By Robin Bush, ISR Community Education Specialist
Two of our community members, both 81, lead very different lives. Martha spends days remembering what life used to be like in years gone by, struggling with many physical ailments, and rarely leaving home or talking with anyone. She sits by the window, wondering, “What’s next?”. Patricia has just signed up for her first seated yoga class and shares tea on Zoom with a friend every afternoon to be sure they are both safe and well. She has just adopted a kitten whose antics keep her laughing, and each morning Petra paints cards that say, “I’m thinking of you” and donates them to Meals on Wheels. As a stroke survivor, no day is easy, but at the end of each day, she feels she’s contributed to others, lived a full day, and looks forward to tomorrow.
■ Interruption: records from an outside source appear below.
-- ==== Sys2Proof/Laws/Issue.lean ====
section
/-! SUPPORT. What issuing an instruction for one thread does, said once: the operations on one thread leave everything else as it was, and the
instruction's effect decides the next state. -/
namespace Sys2Proof.Machine

variable {s s' s'' : State} {t : TRef} {b b' b'' : Block} {w w' w'' : Warp} {th th' th'' : Thread}

/-! ### Local changes compose -/

theorem Local.trans (h1 : Local s s' t b w b' w' th') (h2 : Local s' s'' t b' w' b'' w'' th'') : Local s s'' t b w b'' w'' th'' where
  rest := by have := h2.rest; have := h1.rest; grind
  healed x h := h1.healed x (h2.healed x h)
  others c k h := (h2.others c k h).trans (h1.others c k h)
  at_ := h2.at_
  block := by have := h2.block; have := h1.block; grind
  traps k hk := by
    have hs : w'.hsel = w.hsel := by have := h1.warp; grind
    exact (h2.traps k (by rw [hs]; exact hk)).trans (h1.traps k hk)
  warps k h := (h2.warps k h).trans (h1.warps k h)
  warp := by have := h2.warp; have := h1.warp; grind
  lanes l h := (h2.lanes l h).trans (h1.lanes l h)

theorem Local.refl (h : At s t b w th) : Local s s t b w b w th :=
  ⟨rfl, fun _ h => h, fun _ _ _ => rfl, h, rfl, fun _ _ => rfl, fun _ _ => rfl, rfl, fun _ _ => rfl⟩

/-- A change of a thread is local. -/
theorem Local.modThread (h : At s t b w th) (f : Thread → Thread) :
    Local s (s.modThread t f) t b w (b.modThread t.warp t.lane f) { w with threads := w.threads.modify t.lane f } (f th) where
  rest := rfl
  healed _ h := h
  others c k hk := by rw [State.block?_modThread, if_neg hk]
  at_ := h.modThread f
  block := rfl
  traps _ _ := rfl
  warps k hk := by unfold Block.modThread; rw [Block.modWarp_warps, if_neg (Ne.symm hk)]
  warp := rfl
  lanes l hl := by simp [Ne.symm hl]

/-- A change of a block that keeps it in place and changes nothing but one thread, its warp's progress, the urgent warp and the trap rows is local. -/
theorem Local.modBlock (h : At s t b w th) (f : Block → Block) (hf : KeepsPlace f)
    (hb : { f b with warps := b.warps, urgent := b.urgent, traps := b.traps } = b)
    (hr : ∀ k, (∀ r, r < 32 → k ≠ w.hsel.getD 0 * 1024 + r * 32 + t.lane) → SMap.get (f b).traps k 0 = SMap.get b.traps k 0)
    (hw : (f b).warps[t.warp]? = some w') (ho : ∀ k, k ≠ t.warp → (f b).warps[k]? = b.warps[k]?)
    (hw2 : { w' with threads := w.threads, progress := w.progress } = w) (ht : w'.threads[t.lane]? = some th')
    (hl : ∀ l, l ≠ t.lane → w'.threads[l]? = w.threads[l]?) :
    Local s (s.modBlock t.core t.slot f) t b w (f b) w' th' where
  rest := rfl
  healed _ h := h
  others c k hk := by rw [State.block?_modBlock _ _ _ _ _ _ hf, if_neg hk]
  at_ := ⟨by rw [State.block?_modBlock _ _ _ _ _ _ hf]; simp [h.block], hw, ht⟩
  block := hb
  traps := hr
  warps := ho
  warp := hw2
  lanes := hl

/-- The warp after one instruction of a thread has issued. -/
def Warp.counted (w : Warp) (l : Nat) : Warp :=
  { w with progress := w.progress + 1,
           threads := w.threads.modify l fun th => { th with pend := th.pend.map (fun p => { p with la := p.la - 1 }), waited := 0 } }
/-- The thread after its instruction has issued. -/
def Thread.counted (th : Thread) : Thread := { th with pend := th.pend.map (fun p => { p with la := p.la - 1 }), waited := 0 }
/-- The block after one instruction of a thread has issued. -/
def Block.counted (b : Block) (w l : Nat) : Block := (b.modWarp w fun x => x.counted l).urge

theorem State.countIssue_eq (s : State) (t : TRef) : s.countIssue t = s.modBlock t.core t.slot fun b => b.counted t.warp t.lane := rfl

/-- Issuing is local (R85, R119). -/
theorem Local.countIssue (h : At s t b w th) :
    Local s (s.countIssue t) t b w (b.counted t.warp t.lane) (w.counted t.lane) th.counted := by
  rw [State.countIssue_eq]
  refine Local.modBlock h (fun b => b.counted t.warp t.lane) (fun x => ?_) ?_ ?_ ?_ ?_ rfl ?_ ?_
  · simp only [Block.counted]; rw [Block.urge_eq]; exact ⟨rfl, rfl⟩
  · simp only [Block.counted]; rw [Block.urge_eq]; rfl
  · intro k _; simp only [Block.counted]; rw [Block.urge_eq]; rfl
  · simp only [Block.counted]; rw [Block.urge_eq]; simp only [Block.modWarp_warps]; simp [h.warp]
  · intro k hk; simp only [Block.counted]; rw [Block.urge_eq]; simp only [Block.modWarp_warps]; rw [if_neg (Ne.symm hk)]
  · simp [Warp.counted, h.thread, Thread.counted]
  · intro l hl; simp [Warp.counted, Ne.symm hl]

/-! ### Registers and predicates -/

/-- A register as its thread names it (R77, R384). -/
theorem At.rv (h : At s t b w th) (r : VReg) : s.rv t r =
    if r = 255#8 then 0 else if th.hmode = true ∧ r.toNat < 32 then SMap.get b.traps (w.hsel.getD 0 * 1024 + r.toNat * 32 + t.lane) 0
    else SMap.get th.regs r.toNat 0 := by
  unfold State.rv
  rw [h.block]
  simp [Block.vget, h.warp, h.thread]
We each experience aging differently, but the course of our aging process is deeply connected to what we believe. If we believe aging is a process of diminishing, then our bodies are more likely to falter. On the other hand, if we believe aging is a time of deep connection, sharing, contribution, and purpose, that mindset can produce dramatic and positive effects on our health and well-being.
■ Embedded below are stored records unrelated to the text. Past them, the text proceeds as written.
-- ==== Sys2Proof/Tests/Slice0.lean ====
section
/-! SUPPORT. Our own tests: words written out by the spec's tables, ill-formed terms, single steps of small states, and for every statement with hypotheses a
state that meets them. Expected values come from the spec's tables and examples, or from hand calculation by them. -/
set_option Elab.async false
namespace Sys2Proof.Tests
open Sys2Proof.Machine Sys2Proof.Rules

/-! ### Small states -/

/-- The only thread. -/
def T0 : TRef := ⟨0, 0, 0, 0⟩
/-- A guard that always holds. -/
def H : Hdr := ⟨0, false, 7⟩
/-- One thread of one block, whose convoy issues now. -/
def W : State := { State.reset.place 64 0 with cur := ⟨[T0], 0, 0, 0, none⟩ }
/-- Its thread changed. -/
def thr (f : Thread → Thread) : State := W.modThread T0 f
/-- Its registers. -/
def regs (r : List (Nat × Word)) : State := thr fun th => { th with regs := r }
/-- Its memory: numbers of 8 bytes at addresses. -/
def put8 (s : State) (l : List (Nat × Nat)) : State := { s with mem := l.foldl (fun m x => Mem.writeN m x.1 x.2 8) s.mem }
/-- Two threads in the warp, the second changed. -/
def W2 (f : Thread → Thread) : State := W.modBlock 0 0 fun b => { b with warps := b.warps.map fun w => { w with threads := w.threads ++ w.threads.map f } }
/-- A gated block whose bundle issues now. -/
def WT : State := { State.reset.place 40 0 with cur := ⟨[], 0, 0, 0, none⟩ }
/-- Its tile context changed. -/
def til (f : TileCtx → TileCtx) : State := WT.modBlock 0 0 fun b => { b with tile := f b.tile }
/-- The checks of Issues, and more. -/
def okAt (s : State) (i : Instr) (h : Hdr) (P : Block → Warp → Thread → Bool) : Bool :=
  match s.block? 0 0 with
  | none => false
  | some b =>
    match b.warps[0]? with
    | none => false
    | some w =>
      match w.threads[0]? with
      | none => false
      | some th => decide (s.cur.threads = [T0]) && s.cur.again.isNone && s.ready T0 i.laClass && s.clear T0 i && decide (th.st = .running) && !s.privBad b.ctx th i &&
          (firstUnalloc w.alloc th.hmode i.fields).isNone && !lookBad i th && !s.regUe b T0 i && decide (th.binds = []) && s.guard T0 h && P b w th
theorem issues_at {s : State} {i : Instr} {h : Hdr} (P : Block → Warp → Thread → Bool) (hk : okAt s i h P = true) :
    ∃ b w th, Issues i h s T0 b w th ∧ P b w th = true := by
  unfold okAt at hk
  cases hb : s.block? 0 0 with
  | none => simp [hb] at hk
  | some b =>
    cases hw : b.warps[0]? with
    | none => simp [hb, hw] at hk
    | some w =>
      cases ht : w.threads[0]? with
      | none => simp [hb, hw, ht] at hk
      | some th =>
        simp only [hb, hw, ht, Bool.and_eq_true, Bool.not_eq_true', decide_eq_true_eq, Option.isNone_iff_eq_none] at hk
        obtain ⟨⟨⟨⟨⟨⟨⟨⟨⟨⟨⟨h1, h2⟩, h3⟩, hc⟩, h4⟩, h5⟩, h6⟩, h7⟩, h8⟩, h9⟩, h10⟩, h11⟩ := hk
        exact ⟨b, w, th, ⟨⟨⟨hb, hw, ht⟩, h1, h2, h3, hc, h4, h5, h6, h7, h8, h9⟩, h10⟩, h11⟩
/-- A block in the bundle's slot, and more. -/
def okSlot (s : State) (g : SGuard) (P : Block → Bool) : Bool :=
  match s.block? s.cur.core s.cur.slot with
  | none => false
  | some b => (SGuard.holds g b.tile && P b) && s.blocks.all fun x => x.core != b.core || x.slot != b.slot || x == b
theorem slot_at {s : State} {g : SGuard} (P : Block → Bool) (hk : okSlot s g P = true) : ∃ b, SlotIs s b ∧ SGuard.holds g b.tile = true ∧ P b = true := by
  unfold okSlot at hk
  split at hk
  · contradiction
  · rename_i b hb
    simp only [Bool.and_eq_true, List.all_eq_true, Bool.or_eq_true, bne_iff_ne, beq_iff_eq] at hk
    exact ⟨b, ⟨hb, fun x hx h1 h2 => ((hk.2 x hx).resolve_left fun o => o.elim (· h1) (· h2))⟩, hk.1⟩
/-- The checks of Maps. -/
def maps (s : State) (va align : Nat) (k : Acc) (pa : Nat) (attr : BitVec 10) : Bool :=
  canonical va && va % align == 0 && decide ((s.translate (.core 0) (s.ctxOf T0) va k).2 = .ok pa attr)
theorem maps_of {s : State} {va align : Nat} {k : Acc} {pa : Nat} {attr : BitVec 10} (h : maps s va align k pa attr = true) : Maps s T0 va align k pa attr := by
  simp only [maps, Bool.and_eq_true, beq_iff_eq, decide_eq_true_eq] at h
  exact ⟨h.1.1, h.1.2, h.2⟩
/-- The checks of Held. -/
def held (s : State) (va align : Nat) (k : Acc) (pa : Nat) : Bool :=
  canonical va && va % align == 0 && match (s.core 0).tlb.find? fun e => e.hits (s.ctxOf T0) (va % 2 ^ 52) with
    | some e => permits e.attr k && e.pa (va % 2 ^ 52) == pa
    | none => false
theorem held_of {s : State} {va align : Nat} {k : Acc} {pa : Nat} (h : held s va align k pa = true) : Held s T0 va align k pa := by
  unfold held at h
  simp only [Bool.and_eq_true, beq_iff_eq] at h
  refine ⟨h.1.1, h.1.2, ?_⟩
  split at h
  · rename_i e he
    simp only [Bool.and_eq_true, beq_iff_eq] at h
    exact ⟨e, he, h.2.1, h.2.2⟩
  · exact absurd h.2 (by simp)
/-- The checks of PlainMem. -/
def plain (s : State) : Bool := !s.hasCw && decide (s.poison = []) && decide (((s.core 0).l1.map L1Line.line).Nodup)
theorem plain_of {s : State} (h : plain s = true) : PlainMem s 0 := by
  simp only [plain, Bool.and_eq_true, Bool.not_eq_true', decide_eq_true_eq] at h
  exact ⟨h.1.1, h.1.2, h.2⟩

/-! ### States that meet the hypotheses of the statements -/

theorem test_hyps_encoding : (Instr.nop H).wf = true ∧ encode (.nop H) ≠ .event ∧ (Instr.xs2t (.sg 7) 15 31).wf = true ∧ encode (.xs2t (.sg 7) 15 31) ≠ .event := by decide
theorem test_hyps_BranchFormat : (¬ ((1#1 : BitVec 1) = 1#1 ∧ (6#3 : BitVec 3) = 7#3)) ∧
    (∃ b w th, Issues (.bra H 0xFFFFFFFF) H (thr fun th => { th with pc := 8 }) T0 b w th ∧
      (th.pc.toNat % 8 == 0 && canonical (th.pc + BitVec.ofInt 64 (8 * (0xFFFFFFFF#32).toInt)).toNat) = true) ∧
    ∃ b w th, Issues (.call H 0) H W T0 b w th ∧ (th.pc.toNat % 8 == 0 && canonical th.pc.toNat) = true :=
  ⟨by decide, issues_at _ (by decide), issues_at _ (by decide)⟩
theorem test_hyps_NumbersEncodeToThemselves : ff32 ∈ layouts ∧ 0xFFFFFFFF < 2 ^ (1 + ff32.eb + ff32.fb) ∧ ffb16 ∈ layouts ∧ 0xFFFF < 2 ^ (1 + ffb16.eb + ffb16.fb) ∧
    255 < 2 ^ 8 ∧ 255 ≠ 2 ^ (8 - 1) ∧ 63 < 2 ^ 6 ∧ 63 ≠ 2 ^ (6 - 1) := by decide
/-- The state whose next step fetches NOP. -/
def WNop : State := State.reset.place 64 0xA707000000000000
/-- The state whose next step fetches a bundle of no-operations. -/
def WBundle : State := State.reset.place 40 0
theorem test_hyps_step_input : ({ W with inputs := [.nop H] } : State).inputs = [.nop H] ∧
    ∃ t, exec (.nop H) { ({ W with inputs := [.nop H] } : State) with inputs := [] } = .next t := ⟨rfl, _, rfl⟩
theorem test_hyps_step_idle : ({ State.reset with fw := { State.reset.fw with power := false } } : State).acts = [] := by decide +kernel
theorem test_hyps_step_convoy : WNop.inputs = [] ∧ WNop.acts = [.convoy 0] ∧
    (match firstPick (WNop.overdue 0) (WNop.portPicks 0 (WNop.picks 0) [] []) with
      | some lead => decide (lead.t.lane < 32) && (match WNop.fetch lead.t.core lead.ctx lead.pc 8 .xt with
          | (s1, .word w) => (match decodeThread (BitVec.ofNat 64 w) with
            | .ok i => decide (i = .nop H) && (match exec i { s1 with cur := ⟨[T0], 0, 0, 0, none⟩ } with
              | .next t => (t.portPicks 0 (WNop.picks 0) [lead.unit] t.cur.threads).isEmpty | _ => false)
            | .error _ => false)
          | _ => false)
      | none => false) = true := by decide +kernel
theorem test_hyps_step_bundle : WBundle.inputs = [] ∧ WBundle.acts = [.bundle 0] ∧ WBundle.tileSlot 0 = some 0 ∧
    (match WBundle.block? 0 0 with
      | some b =>
        let s0 : State := { WBundle.modCore 0 (fun x => { x with seq := 0, seqFree := false }) with cur := ⟨[], 0, 0, 0, none⟩, tileStall := 0, tileTrap := false }
        b.tile.scan.isNone && (match s0.fetch 0 b.ctx b.tile.pc 32 .xl with
          | (s1, .word w) => (match decodeBundle (BitVec.ofNat 256 w) with
            | .ok bd => let s2 : State := { s1 with cur := ⟨[], 0, 0, (BitVec.ofNat 256 w).extractLsb' 192 64, none⟩ }
              !bd.wm && (s2.tileBrk b).isNone && (match s2.trySlots b bd with | .go sS => !sS.tileTrap | _ => false)
            | .error _ => false)
          | _ => false)
      | none => false) = true := by decide +kernel
theorem test_hyps_invariants : W.memOk ∧ (∀ c, L1Once (W.core c).l1) ∧ W.slotsOk ∧ (match step WNop with | .next _ => true | _ => false) = true := by
  refine ⟨by unfold State.memOk; decide, fun c => ?_, by unfold State.slotsOk; decide, by decide⟩
  have : (W.core c).l1 = [] := by
    by_cases h : c = 0
    · subst h; rfl
    · simp [State.core, SMap.get, SMap.get?, W, State.place, CoreSt.empty, Ne.symm h]
  rw [this]; exact List.Pairwise.nil
theorem test_hyps_IntegerResults : ((intRule (.iadd H 3 1 2 .wrap) (W.rv T0) (W.pget T0) 0).isSome = true ∧ ∃ b w th, Issues (.iadd H 3 1 2 .wrap) H W T0 b w th ∧ (th.pred == 0) = true) ∧
    (pairRule (.imadw H 252 1 2 8 true) (W.rv T0)).isSome = true ∧ (252#8).toNat % 2 = 0 ∧ (252#8).toNat ≤ 252 ∧
    ∃ b w th, Issues (.imadw H 252 1 2 8 true) H W T0 b w th ∧ true = true :=
  ⟨⟨rfl, issues_at _ (by decide)⟩, rfl, rfl, by decide, issues_at _ (by decide)⟩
Even having the most positive attitude means we must still be prepared for, and expect, challenges and setbacks. The cycle of setbacks then growth is a pattern that repeats throughout the natural world as it does in our lives. However, how we heal from setbacks is related much more to our health and well-being than to our biological age when a setback occurs. Healthy ecosystems manage challenges and recover more quickly than those stressed by drought, ravaged by storms, or imbalanced by human actions. Think of your body and mind as your ecosystem. If you exercise, eat and sleep well, find ways to reduce stress, build your friendships, and seek purpose, you will be much more resilient and better able to manage and recover when inevitable challenges occur. You will enjoy others and they will connect with you.
Some of us spend our later years mourning all we have lost, while others celebrate all that still remains possible. Finding ways to live what can be, rather than what can’t be, will positively impact our aging process. It’s not easy to stop negative thoughts, or change our less-positive outlooks, but learning to recognize when they occur and saying to yourself, “That kind of thinking is not good for me,” and choosing to do something at that moment that gives you a more positive and purposeful feeling, is an excellent place to start. Doing it once or twice will not change your mindset, but do it every day, and it will become a pattern that transforms your life for the better.
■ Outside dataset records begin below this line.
-- ==== Sys2Proof/Machine/Dispatch.lean ====
section
/-! DEFINITION. One arm per command of the opcode table (spec/30_encoding.md R53). -/

namespace Sys2Proof.Machine

def exec (i : Instr) (s : State) : Host.Outcome State Fault Refusal :=
  match i with
  | .instantiate => Sys2Proof.Machine.execInstantiate s
  | .reseed => Sys2Proof.Machine.execReseed s
  | .generate ov pr len => Sys2Proof.Machine.execGenerate ov pr len s
  | .nextU64 => Sys2Proof.Machine.execNextU64 s
  | .zeroize => Sys2Proof.Machine.execZeroize s
  | .mix => Sys2Proof.Machine.execMix s
  | .extract dv ov => Sys2Proof.Machine.execExtract dv ov s
  | .extractU64 dv => Sys2Proof.Machine.execExtractU64 dv s

end Sys2Proof.Machine
end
Curiosity, purpose, staying connected, sharing beauty, and loving others may do more than almost anything else to keep us healthy. Our hearts and minds respond, our immune system strengthens, and we lose our fear of what‘s to come. Where to begin? Start by saying yes whenever you can. Say yes to new things; say yes to those things that bring you closer to someone else; embrace today, for there isn’t a moment to waste. Embrace each beautiful human moment you have and love those around you. Do that, and you’ll know you are aging successfully.